Wenn, wie im ersten Beitrag dieser Ausgabe von Widder ausgeführt, nach den Daten des statistischen Bundesamtes bei einem Viertel der Bevölkerung in Deutschland ein Migrationshintergrund vorliegt, der ungefähr 70 Nationalitäten umfasst, stellt sich zwangsläufig irgendwann einmal die Frage, ob und wie dieser Umstand Einfluss auf die Beurteilungen des medizinischen Sachverständigen nimmt und wie damit umzugehen ist. Jedem Gutachter wird schon aufgefallen sein, dass allein der Ausdruck eines Leidens kulturspezifische Besonderheiten hat, wobei diese Beobachtung aber auch schon älterer Natur ist und zu Zeiten beschrieben wurde, als Migration wie wir sie heute erleben noch keine Rolle spielte. Der Psychiater Bürger-Prinz wies dazu darauf hin, dass ein depressiver Sachse („eine gewisse weiche Klagsamkeit mit der Tendenz, das Leben in Frage zu stellen“) anders als ein Holsteiner („viel weniger, und viel weniger wortreich“) klagt, und ein Ostpreuße eher über „Bauchschmerzen, Herzbeschwerden, die Füße täten weh und was sonst noch alles“ berichtet.
Zu beachten sind aktuell nun aber zusätzlich Einflüsse, die in der Migration selbst und ihren häufig traumatischen Umständen eine Begründung haben, und in ihrem Einfluss auf die gesamte Symptomatik beachtet werden müssen. Hingewiesen wird in diesem Beitrag auch noch einmal auf die insbesondere für das psychiatrische Fachgebiet sich ergebende Notwendigkeit, bei erforderlichen Dolmetscherdiensten keinen Angehörigen des zu Begutachtenden, sondern einen professionellen Dolmetscher für diese Dienste in Anspruch zu nehmen, was aber wohl immer noch in großem Umfang missachtet wird. Gerade für dieses Fachgebiet wird man fast von einer fehlerhaften Verfahrensweise durch die unterlassene Hinzuziehung eines neutralen Dolmetschers reden
können.
Kriminalprognostische Gutachten müssen nach der Novellierung des § 63 StGB, bedingt durch die hierin vorgegebene engmaschiger als früher nachzuprüfende Notwendigkeit von Unterbringungsvoraussetzungen, in größerer, Anzahl als früher erstellt werden, was auf eine zu geringe Anzahl an hierfür qualifizierten Gutachtern trifft, woraus sich zwangsläufig lange Wartezeiten ergeben, die gerade den Zielsetzungen dieses Gesetzes zuwiderlaufen.
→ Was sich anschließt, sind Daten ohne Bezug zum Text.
-- ==== Sys2Proof/Laws/Getters.lean ====
section
/-! SUPPORT. Reading an engine's records after an update of something else. -/

namespace Sys2Proof.Machine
Vorschläge zur Verbesserung dieser Situation finden sich im nachfolgenden Beitrag von
Dette und Mitautoren. Ergänzend verwiesen werden kann zu dieser Problematik auch auf die erst kürzlich erschienenen Beiträge von Prüter-Schwarte und Mitautoren in Ausgabe 5 und von Muysers in Ausgabe 6 des Jahrgangs 2019 dieser Zeitschrift.
Die letzten beiden Beiträge dieser Ausgabe beschäftigen sich mit Aufgaben des medizinischen Sachverständigen in der Privatversicherung. Der Beitrag von Hütt erklärt die Abgrenzungskriterien zwischen ambulanter und stationärer Behandlung im Bereich der privaten Krankenversicherung. Beobachtungen eines ehemaligen Obersten Richters und Versicherungsombudsmannes zu Ansprüchen an Form und Inhalt versicherungsmedizinischer Gutachten schließen die Ausgabe ab. Zweifellos beachtenswert erscheint in diesem Beitrag neben der Forderung an fachliche Kompetenz, Objektivität und Unabhängigkeit des Sachverständigen der abschließende Hinweis des Autors, dass der medizinische Gutachter auch in allen seinen Betrachtungen „die Sicht des Versicherungsnehmers“ mit bedenken sollte.
Für den Terminkalender der Leserschaft seien der 23. und 24. September 2020 zum Eintrag empfohlen, an diesen Tagen findet das 33. Heidelberger Gespräch statt. Die vorgesehenen Themen können der folgenden Seite dieser Ausgabe entnommen werden, oder sind auch unter www.heidelberger-gespraech.de einzusehen.